Theorem: Integral Mean Value Theorem

If $f$ is a continuous function on $[a,b]$, then $\exists c\in (a,b)$ such that

$${\int }_a^{b}f=f(c)(b-a)$$

Proof

By EVT, $f(x_{\text{min}})\le f(x)\le f(x_{\text{max}})$. We integrate this to obtain

$$\begin{array}{r}f(x_{\text{min}})(b-a)\le {\int }_a^{b}f\le f(x_{\text{max}})(b-a)\\ f(x_{\text{min}})\le \frac{1}{(b-a)}{\int }_a^{b}f\le f(x_{\text{max}})\end{array}$$

Now, for all points between the minimum and maximum, we can find a $c$ by intermediate value theorem equal to $f$ at that point - finishing our proof.

Theorem: Second Fundamental Theorem of Calculus

If $f$ is a continuous function on $[a,b]$, then for any $x\in (a,b)$,

$$\frac{d}{dx}{\int }_a^{x}f(t)dt=f(x)$$

Proof

Let $\{x_n\}\to x_0$, $\{x_n\}\in [a,b]/\{x_0\}$. By definition of derivative,

$$\begin{array}{rl}\frac{{\int }_a^{x_n}f-{\int }_a^{x_0}f}{x_n-x_0}& =\frac{{\int }_{x_0}^{x_n}f}{x_n-x_0}\\ & =\frac{1}{x_n-x_0}f(C_n){\int }_{x_0}^{x_n}1dx\\ & =f(C_n)\end{array}$$

By the Integral Mean Value Theorem where $C_n$ is between $x_0$ and $x_n$. We evaluate this and take the limit to obtain $f(x_0)$.
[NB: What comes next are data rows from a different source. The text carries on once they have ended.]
-- ==== Sys2Proof/Syntax.lean ====
section
/-! DEFINITION. The steps of the F9 as syntax: ports, guards, payloads and the one inductive `Instr`. -/

namespace Sys2Proof

/-- The six slots of a bundle (03 R68). -/
inductive Slot where
  | ca | aa | ab | xa | xb | ea
deriving DecidableEq, Repr

/-- A name of the port namespace (03 R74, R78). -/
inductive Port where
  /-- s0 to s63. -/
  | s (n : BitVec 6)
  /-- p0 to p7. -/
  | p (n : BitVec 3)
  /-- m0 to m7. -/
  | m (n : BitVec 3)
  /-- aa.l0 to aa.l3. -/
  | aaL (n : BitVec 2)
  /-- ab.l0 to ab.l3. -/
  | abL (n : BitVec 2)
  /-- xa.l0 to xa.l3. -/
  | xaL (n : BitVec 2)
  /-- xb.l0 to xb.l3. -/
  | xbL (n : BitVec 2)
  /-- ca.l0 and ca.l1. -/
  | caL (n : BitVec 1)
  /-- lq0 to lq7. -/
  | lq (n : BitVec 3)
  /-- sq0 to sq3. -/
  | sq (n : BitVec 2)
  /-- Port 0x080 + n. -/
  | special (n : BitVec 6)
  /-- Port 0x3FF. -/
  | imm
  /-- Any other port number. -/
  | reserved (w : BitVec 10)
deriving DecidableEq, Repr

/-- A guard: predicate `p`, negated when `neg`; p0 reads 1, so `⟨false, 0⟩` is "always" (03 R70). -/
structure Guard where
  neg : Bool
  p : BitVec 3
deriving DecidableEq, Repr

/-- Scopes (03 R71). -/
inductive Scope where
  | tile | die | pkg | sys | fab
deriving DecidableEq, Repr

/-- Orders (03 R71). -/
inductive Order where
  | rlx | acq | rel | acqrel
deriving DecidableEq, Repr

/-- Access sizes (03 R71). -/
inductive Size where
  | b | h | w | d | line
deriving DecidableEq, Repr

/-- The engines of a tile (03 R73). -/
inductive EngineId where
  | mx0 | mx1 | sf0 | gs0 | so0 | al0 | qz0 | fx0 | cq0 | cq1
deriving DecidableEq, Repr

/-- A C-format payload with its guard (03 R71). -/
structure COp where
  guard : Guard
  target : BitVec 24
  cport : Port
  imm : BitVec 13
deriving DecidableEq, Repr

/-- An M-format payload with its guard (03 R71). -/
structure MOp where
  guard : Guard
  data : Port
  base : Port
  index : Port
  disp : BitVec 9
  scope : Scope
  order : Order
  size : Size
deriving DecidableEq, Repr

/-- An S-format payload with its guard (03 R71). -/
structure SOp where
  guard : Guard
  dst : Port
  srcA : Port
  srcB : Port
  imm : BitVec 17
deriving DecidableEq, Repr

/-- A V-format payload with its guard; `rnd` is a condition code in vcmp (03 R71, 09 R206). -/
structure VOp where
  guard : Guard
  vd : BitVec 11
  va : BitVec 11
  vb : BitVec 11
  fzi : Bool
  fzo : Bool
  rnd : BitVec 3
  sat : Bool
  mask : BitVec 3
  qa : Bool
  qb : Bool
  qd : Bool
deriving DecidableEq, Repr

/-- An E-format payload with its guard (03 R71). -/
structure EOp where
  guard : Guard
  engine : EngineId
  shadow : BitVec 6
  source : Port
  imm : BitVec 26
deriving DecidableEq, Repr

/-- A step word: five lanes of 64 bits (DESIGN CHOICE, log entry 1). A slot operation has its 60-bit slot word in
bits 59:0 of lane 0, its slot in bits 62:60, and its tile in lane 1; an event has 7 in bits 62:60 and its row of the
opcode table in bits 8:0 of lane 0, and its operands in lanes 1 to 4. -/
structure StepWord where
  l0 : BitVec 64
  l1 : BitVec 64
  l2 : BitVec 64
  l3 : BitVec 64
  l4 : BitVec 64
deriving DecidableEq, Repr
Extra Integral Properties §

Theorem: Generalized Integral MVT

Let $g$ be integrable and $g(x)>0$, and let $f:[a,b]\to \mathbb{R}$ be continuous. Then, $\exists x_0\in (a,b)$ such that

$${\int }_a^{b}fg=f(x_0){\int }_a^{b}g$$

Note that if $g=1$, we have the Integral MVT!

Proof

By assumption, we know that $f:[a,b]\to \mathbb{R}$. Thus, by the Extreme Value Theorem, $f$ has a minimum and maximum at $x_{\text{min}},x_{\text{max}}$ (respectively).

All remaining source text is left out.